I also removed the odd plastic edging around the beds in the front and trenched it a little more to have a cleaner look up in the front. I took out all of the old mulch as well and replaced it with this gold mulch that my wife liked!

In the back, I decided to put down sod instead of waiting for the seed to come up. It is extremely bumpy and I will correct that this fall hopefully, but it gives me something to work off of back there as a start. The dog spots are looking better in the back but they were still pretty noticeable.


----------



## MNLawnGuy1980 (May 10, 2019)

05/17:
Got a new manual reel mower but it rained for like four straight days, I decided in the meantime I could make a push roller since the reviews from the mower had mentioned that it doesn't stripe real well. It's not real pretty but it works pretty well.


05/24: 
Used my reel mower down to 1.25 and I thought I would have issues at that height since my rotary did. I don't have a huge yard and I really like using it. It's not heavy, does a great job cutting and I haven't had any issues yet, other than wanting a bigger one. I used it for the first time when I was having a garage sale and nobody had come for awhile so I just went out and cut the grass.


----------



## MNLawnGuy1980 (May 10, 2019)

To help with the issues I was having with the grass coming in, I decided to put down some PRG seed (I'm pretty impatient). It worked really well on the bare spots in the front and the dog spots in the back.

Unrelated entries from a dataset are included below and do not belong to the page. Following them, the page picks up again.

-- ==== Sys2Proof/Tests/Slice0.lean ====
section
/-! SUPPORT. Tests: an ill-formed term for each check of WellFormed, words of the spec and their instructions, for every statement a
state and operands that meet its hypotheses together (`test_hyps_…`), and single steps whose outcome the spec's rules give. -/

set_option Elab.async false

open Sys2Proof Sys2Proof.Machine

namespace Sys2Proof.Tests

/-! ### WellFormed: an ill-formed term for each check -/

/-- One term for each check of `Instr.wf`, which breaks this check alone. -/
def illFormed : List Instr :=
  [.compactIadd (.v 32) (.v 1), .compactIadd (.v 1) (.v 16), .compactMovi (.v 32) 1, .iadd .tid (.v 1) (.reg (.v 2)),
    .imadw (.v 3) (.v 1) (.reg (.v 2)), .icmpEq 1 (.q 0) (.reg (.v 1)), .icmpEq 1 (.v 1) (.reg (.q 0)), .capadd 8 1 (.lit 0),
    .capadd 1 1 (.reg (.q 0)), .capget (.q 1) 1 (.lit 0), .capget .tid 1 (.lit 0), .capget (.v 1) 1 (.reg (.q 0)), .capmov 9 1,
    .caplen (.q 0) 1, .movs .tid (.s 4), .ureadf 4 (.q 0), .fcmpIsnan 1 (.q 0), .shfl (.v 1) (.q 0) (.lit 1), .shfl (.v 1) (.v 2) (.reg (.q 0)),
    .vote .any (.v 1) (.q 0), .bra none (.lit 3), .brv (.q 0) (.off 8), .brv (.v 1) (.lit 3), .bru (.s 4) (.lit 1), .call none (.lit 1),
    .calli .z none, .bri (.q 0) none, .rgnent .tid, .rdctl (.v 1) 0x003, .rdctl .tid 0x020, .wrctl 0x000 (.reg (.v 1)), .wrctl 0x020 (.reg (.q 1)),
    .rdcyc (.v 3), .wtarm (.reg (.q 0)), .ld 0 .word 1 (.q 0) (.v 1) none, .ld 0 .dword 1 .z (.v 1) none, .ld 0 .word 1 .z (.y 0) none,
    .ldx 0 .word 1 .z (.v 1) none, .ldq 0 1 .z (.v 2) none, .ldq 0 1 (.q 0) (.v 4) none, .st .half 1 .z (.q 0) none, .st .dword 1 .z (.v 1) none,
    .cld 8 1 .z none, .cst 1 1 (.q 0) none, .atom 0 .byte 1 .z (.v 1) 0 .add .device, .atom 0 .dword 1 .z (.v 2) 0 .fadd .device,
    .atom 0 .word 1 .z (.v 1) 0 .cas .device, .atom 0 .word 1 .z (.y 0) 0 .add .device, .atoms 0 .word 1 .z (.v 1) 0 .add .device,
    .pref true .half 1 .z none, .qpeek (.q 0) 1, .rqry .tid (some 1), .tld 0 true 1 0 0 0, .cpy 0 5 1, .cpyg 0 8 8]

theorem test_ill_formed_refused : illFormed.all (fun i => !i.wf) = true := by decide +kernel

/-! ### Decoding -/

/-- The word of so many bytes decodes to the instruction, and to all of it. -/
def reads (x : Nat × Nat × Instr) : Bool := decide (decode (natLE x.1 x.2.1) = .ok (x.2.2, x.1))

/-- The words that spec/05 to spec/09 write out, part 1. -/
def examples1 : List (Nat × Nat × Instr) :=
  [(8, 0x7FFFFFF0A0020407, .iaddsI (.v 4) (.v 4) (.lit 0x7FFFFFF0)),
   (4, 0xA0C10609, .idivN (.v 6) (.v 2) (.reg (.v 3))),
   (8, 0x00000004C002870F, .sar (.v 7) (.v 5) (.lit 4)),
   (8, 0x00000C0460010813, .bfxI (.v 8) (.v 2) (.lit 0xC04)),
   (4, 0x60808915, .lea (.v 9) (.v 1) (.reg (.v 2))),
   (4, 0x4080C219, .icmpLtI 2 (.v 1) (.reg (.v 2))),
   (4, 0x00808531, .ucmpEq (.s 5) (.s 1) (.reg (.s 2))),
   (8, 0x0000000100020423, .uarithIadd (.s 4) (.s 4) (.lit 1)),
   (4, 0x40208635, .mpop 6 1),
   (4, 0x00048235, .movs (.v 2) (.s 9)),
   (4, 0xE0004335, .mact3),
   (4, 0x00C4021D, .capadd 2 8 (.reg (.v 3))),
   (4, 0x61418741, .ffma (.v 7) (.v 3) (.reg (.v 5))),
   (8, 0xFFFFFFFDC0010243, .fscale (.v 2) (.v 2) (.lit 0xFFFFFFFD)),
   (4, 0x4080C245, .fcmpLt 2 (.v 1) (.reg (.v 2))),
   (4, 0xC1C30849, .fdiv (.v 8) (.v 6) (.reg (.v 7))),
   (4, 0x40048349, .fsqrt (.v 3) (.v 9)),
   (4, 0x63058A4D, .hfma2 (.v 10) (.v 11) (.reg (.v 12))),
   (4, 0xC080E04D, .dot2 (.o 0) (.v 1) (.reg (.v 2))),
   (4, 0xC1421451, .bdot2 (.v 20) (.v 4) (.reg (.v 5))),
   (8, 0x0000003000010357, .cvt (.v 3) (.v 2) (.lit 0x30)),
   (8, 0x0000081020008657, .cvpack (.v 6) (.v 1) (.lit 0x810)),
   (8, 0x0000021060020557, .cvi (.v 5) (.v 4) (.lit 0x210)),
   (8, 0x000007D060000003, .sleep (.lit 2000)),
   (4, 0x00000001, .nop),
   (4, 0x20000001, .yield),
   (4, 0x40000001, .waitla),
   (4, 0x62400001, .sleep (.reg 9)),
   (8, 0x0000002A80000003, .trap (some 0x2A)),
   (4, 0xA0000001, .tret)]

theorem test_examples1 : examples1.all reads = true := by decide +kernel

/-- The words that spec/05 to spec/09 write out, part 2. -/
def examples2 : List (Nat × Nat × Instr) :=
  [(4, 0xA0400001, .tretSkip),
   (4, 0xC0000001, .xdone),
   (4, 0xE0000001, .edone),
   (4, 0x00084161, .bra (some 1) (.off 16)),
   (4, 0x00040965, .brv (.v 9) (.off 8)),
   (4, 0xFFF00369, .bru (.s 3) (.off 0x1FFE0)),
   (4, 0x0040586D, .call none (.off 128)),
   (4, 0x00020071, .calli (.v 4) none),
   (4, 0x20000071, .ret),
   (4, 0x40208071, .join 1),
   (4, 0x60208071, .mdrop1),
   (4, 0x80000071, .exit),
   (4, 0xA0210571, .elect 5 (some 2)),
   (4, 0xC0038071, .bri (.v 7) none),
   (8, 0x0000000920100077, .wrctl 0x020 (.lit 9)),
   (4, 0x00000275, .rgnent (.v 2)),
   (4, 0x08018075, .monument 3),
   (4, 0x10008075, .tmaskOn),
   (4, 0x18100375, .rdctl (.v 3) 0x020),
   (4, 0x20100375, .wrctl 0x020 (.reg (.v 3))),
   (4, 0x28000475, .rdcyc (.v 4)),
   (4, 0x28008475, .rdcycTime (.v 4)),
   (4, 0x30000675, .rdwt (.v 6)),
   (8, 0x000186A038000077, .wtarm (.lit 100000)),
   (4, 0x20000079, .barCore),
   (4, 0x60000079, .barCluster),
   (4, 0x80400479, .bararr 4 .core),
   (4, 0xA0420079, .barwait .core 4),
   (4, 0xC0C00779, .barqry 7 .cluster),
   (8, 0x0000000624808587, .ldx 2 .half 2 (.v 1) (.v 5) (some 6))]

theorem test_examples2 : examples2.all reads = true := by decide +kernel

/-- The words that spec/05 to spec/09 write out, part 3. -/
def examples3 : List (Nat × Nat × Instr) :=
  [(4, 0x00410889, .ldq 0 1 (.v 2) (.v 8) none),
   (8, 0x0000004000F50893, .stq 3 .z (.v 8) (some 0x40)),
   (4, 0x01030299, .cst 2 4 (.v 6) none),
   (4, 0x02350095, .cld 0 8 .z none),
   (8, 0x000000060880849F, .lda 0 .word 2 (.v 1) (.v 4) 0 .device),
   (8, 0x00000005088084A3, .stl .word 2 (.v 1) (.v 4) 0 .cluster),
   (8, 0x00000826088087A7, .atom 0 .word 2 (.v 1) (.v 7) 8 .add .device),
   (8, 0x00001013080184AB, .atoms 0 .word 0 (.v 3) (.v 4) 16 .cas .core),
   (4, 0x001B00AD, .fence .sc .device),
   (4, 0x002400AD, .fence .un .pool),
   (4, 0x000180AD, .fence .acq .core),
   (8, 0x00000010180182B3, .lds 1 .word (.v 3) (.v 2) (some 16)),
   (4, 0x080182B5, .sts .word (.v 3) (.v 2) none),
   (4, 0x048080B9, .pref false .half 2 (.v 1) none),
   (4, 0x004270C1, .qbind 0 4 .send),
   (4, 0x200070C1, .qunbind0),
   (8, 0x00000004400070C3, .qfree 0 (.lit 4)),
   (4, 0x603803C1, .qpeek (.v 3) 0),
   (8, 0x00000010800171C3, .qremote 1 2 (.lit 16)),
   (8, 0x00001000A00280C3, .dwinit 5 (.lit 4096)),
   (8, 0x00000003C00280C3, .dwwait 5 (.lit 3)),
   (8, 0x00000600E00280C3, .dwadd 5 (.lit 1536)),
   (4, 0x400014C5, .rpin (some 20)),
   (4, 0x000000C5, .rtag),
   (4, 0x200014C5, .rdrop (some 20)),
   (4, 0x20006AC5, .rdrop none),
   (4, 0x600014C5, .runpin (some 20)),
   (4, 0x800A02C5, .rqry (.v 2) (some 20)),
   (4, 0xA00014C5, .rclr (some 20)),
   (8, 0x00002FC1002C02D3, .tcfg 2 (.lit 0x2FC1))]

theorem test_examples3 : examples3.all reads = true := by decide +kernel

/-- The words that spec/05 to spec/09 write out, part 4. -/
def examples4 : List (Nat × Nat × Instr) :=
  [(8, 0x004000400000A1DB, .tldt 0 false 10 1 8 64),
   (8, 0x00200000000053DF, .tst 0 false 5 3 4 0),
   (4, 0x010008E1, .tzeroAcc 0 8),
   (4, 0x000003E1, .tzeroTile 0 3),
   (4, 0x201108E5, .mma 2 0 true 1 0 8),
   (4, 0x003298E9, .scacc 0 1 true 2 9 8),
   (8, 0x0080010001001AEF, .acld 0 0 false 1 10 16 256),
   (4, 0x013190F1, .cpyout 0 16 3),
   (4, 0x022994F1, .cpyr 0 20 11),
   (4, 0x037118F1, .cpygTile 0 24 2),
   (4, 0x000008F5, .bseal 8),
   (4, 0x010400F5, .bwait (.reg 8)),
   (8, 0x00000003012C00F7, .bwait (.lit 3)),
   (4, 0x020409F5, .btest 9 (.reg 8)),
   (8, 0x00000003002A0AFB, .chapp 10 12 3),
   (4, 0x012A00F9, .chtail 0 12),
   (4, 0x022A0AF9, .chwait 12 (.reg 10)),
   (4, 0x032A0BF9, .chseq 11 12),
   (4, 0x000355FD, .kvwin 13 6),
   (4, 0x010300FD, .kvcommit 6),
   (4, 0x020300FD, .kvabort 6),
   (4, 0x030307FD, .kvlen 7 6),
   (8, 0x00000004042B0CFF, .smpl 12 14 4)]

theorem test_examples4 : examples4.all reads = true := by decide +kernel

/-- A word of each row of the opcode table, by its match bits and field places, part 1. -/
def rowWords1 : List (Nat × Nat × Instr) :=
  [(2, 0x8880, .compactIadd (.v 4) (.o 1)),
   (2, 0x90A2, .compactIsub (.v 5) (.o 2)),
   (2, 0x98C4, .compactAnd (.v 6) (.o 3)),
   (2, 0xA0E6, .compactOr (.v 7) (.o 4)),
   (2, 0xA908, .compactXor (.v 8) (.o 5)),
   (2, 0xB12A, .compactShl (.v 9) (.o 6)),
   (2, 0xB94C, .compactShr (.v 10) (.o 7)),
   (2, 0x816E, .compactMov (.v 11) (.o 0)),
   (2, 0x8990, .compactFadd (.v 12) (.o 1)),
   (2, 0x91B2, .compactFfma (.v 13) (.o 2)),
   (2, 0x99D4, .compactFmul (.v 14) (.o 3)),
   (2, 0xA1F6, .compactFmax (.v 15) (.o 4)),
   (2, 0xAA18, .compactFmin (.v 16) (.o 5)),
   (2, 0xB23A, .compactImul (.v 17) (.o 6)),
   (2, 0xBA5C, .compactHadd2 (.v 18) (.o 7)),
   (2, 0x827E, .compactMovi (.v 19) 16),
   (4, 0x184B0C05, .iadd (.v 12) (.v 22) (.reg (.o 1))),
   (8, 0x80000012200B9007, .isub (.v 16) (.v 23) (.lit 2147483666)),
   (4, 0x58CC1405, .imul (.v 20) (.v 24) (.reg (.o 3))),
   (4, 0x674C9805, .imulhI (.v 24) (.v 25) (.reg (.v 29))),
   (8, 0x80000015800D1C07, .imulhN (.v 28) (.v 26) (.lit 2147483669)),
   (4, 0xA7CDA005, .iaddsI (.v 32) (.v 27) (.reg (.v 31))),
   (4, 0xD9CE2405, .iaddsN (.v 36) (.v 28) (.reg (.o 7))),
   (8, 0x80000018E00EA807, .iabsd (.v 40) (.v 29) (.lit 2147483672)),
   (4, 0x184F2C09, .iminI (.v 44) (.v 30) (.reg (.o 1))),
   (4, 0x28CFB009, .iminN (.v 48) (.v 31) (.reg (.v 35))),
   (8, 0x8000001B4010340B, .imaxI (.v 52) (.v 32) (.lit 2147483675)),
   (4, 0x6950B809, .imaxN (.v 56) (.v 33) (.reg (.v 37))),
   (4, 0x99513C09, .idivI (.v 60) (.v 34) (.reg (.o 5))),
   (8, 0x8000001EA011C00B, .idivN (.v 64) (.v 35) (.lit 2147483678))]

theorem test_rowWords1 : rowWords1.all reads = true := by decide +kernel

Pics from 06/03 where I tried to cut circles around the tree in the front yard. The brown spot close to the house is basically gone and the areas around the driveway and road are filled in nicely. The bus stop for the kids is right in front of our house so there is like 20 kids marching around down there, playing tag, doing cartwheels, which is fine since they are having fun.


----------



## MNLawnGuy1980 (May 10, 2019)

Pics from 06/07 (today):
Cut twice with the reel mower, once in the morning before work and once in the afternoon. First time I have noticed wash boarding from the cut. Did some research and it doesn't look like there is much I can do for it with the mower I have so I went over a second time in the afternoon. The grass is getting pretty thick, and from what I read, that is when the wash boarding comes in. I am not interested in raising the HOC so I just went over it twice from different ways, at different times of the day.

I am really pleased with the lawn so far and we will see how long into the summer I can keep it going. Along the way I did my first lawn related YouTube video with a review of the new mower. I did this mainly because there are not a lot of reviews on it and I like seeing a video prior to purchasing something. In my opinion, for someone looking to jump into a reel mower and not spend a ton of money on it, it was a great choice and has worked well so far.











Street View:


----------



## g-man (Jun 15, 2017)

@MNlawnguy it is looking great. Check for construction rocks in the yellow spot in the front. I had an area that looked like that.


----------



## MNLawnGuy1980 (May 10, 2019)

Thank you @g-man. May be a dumb question but are you talking about surface level rocks or underground? 
I ask because I kind of expect that area, and my driveway down by the road to have a tough go of it early in the season since that is where most of my snow gets dumped.


----------



## g-man (Jun 15, 2017)

Underground.

Screwdriver test


----------



## MNLawnGuy1980 (May 10, 2019)

Wow, just checked that link out and I will take a look under the surface today. Thanks for the info @g-man!


----------



## MNLawnGuy1980 (May 10, 2019)

@g-man , screwdriver test came back with nothing using a long thin stake from the inflatable Santa. Thanks for the suggestion though.
06/10:
Cut down to the lowest level on the reel mower which appears to be 1 inch. I know I can't have it that length all season but wanted to give it a go since it will be cool the next few days.

Additional pics are the front and back. 















Next thing to figure out what to with is the backyard down by the pond. It's a mess down there but a huge improvement from what it was.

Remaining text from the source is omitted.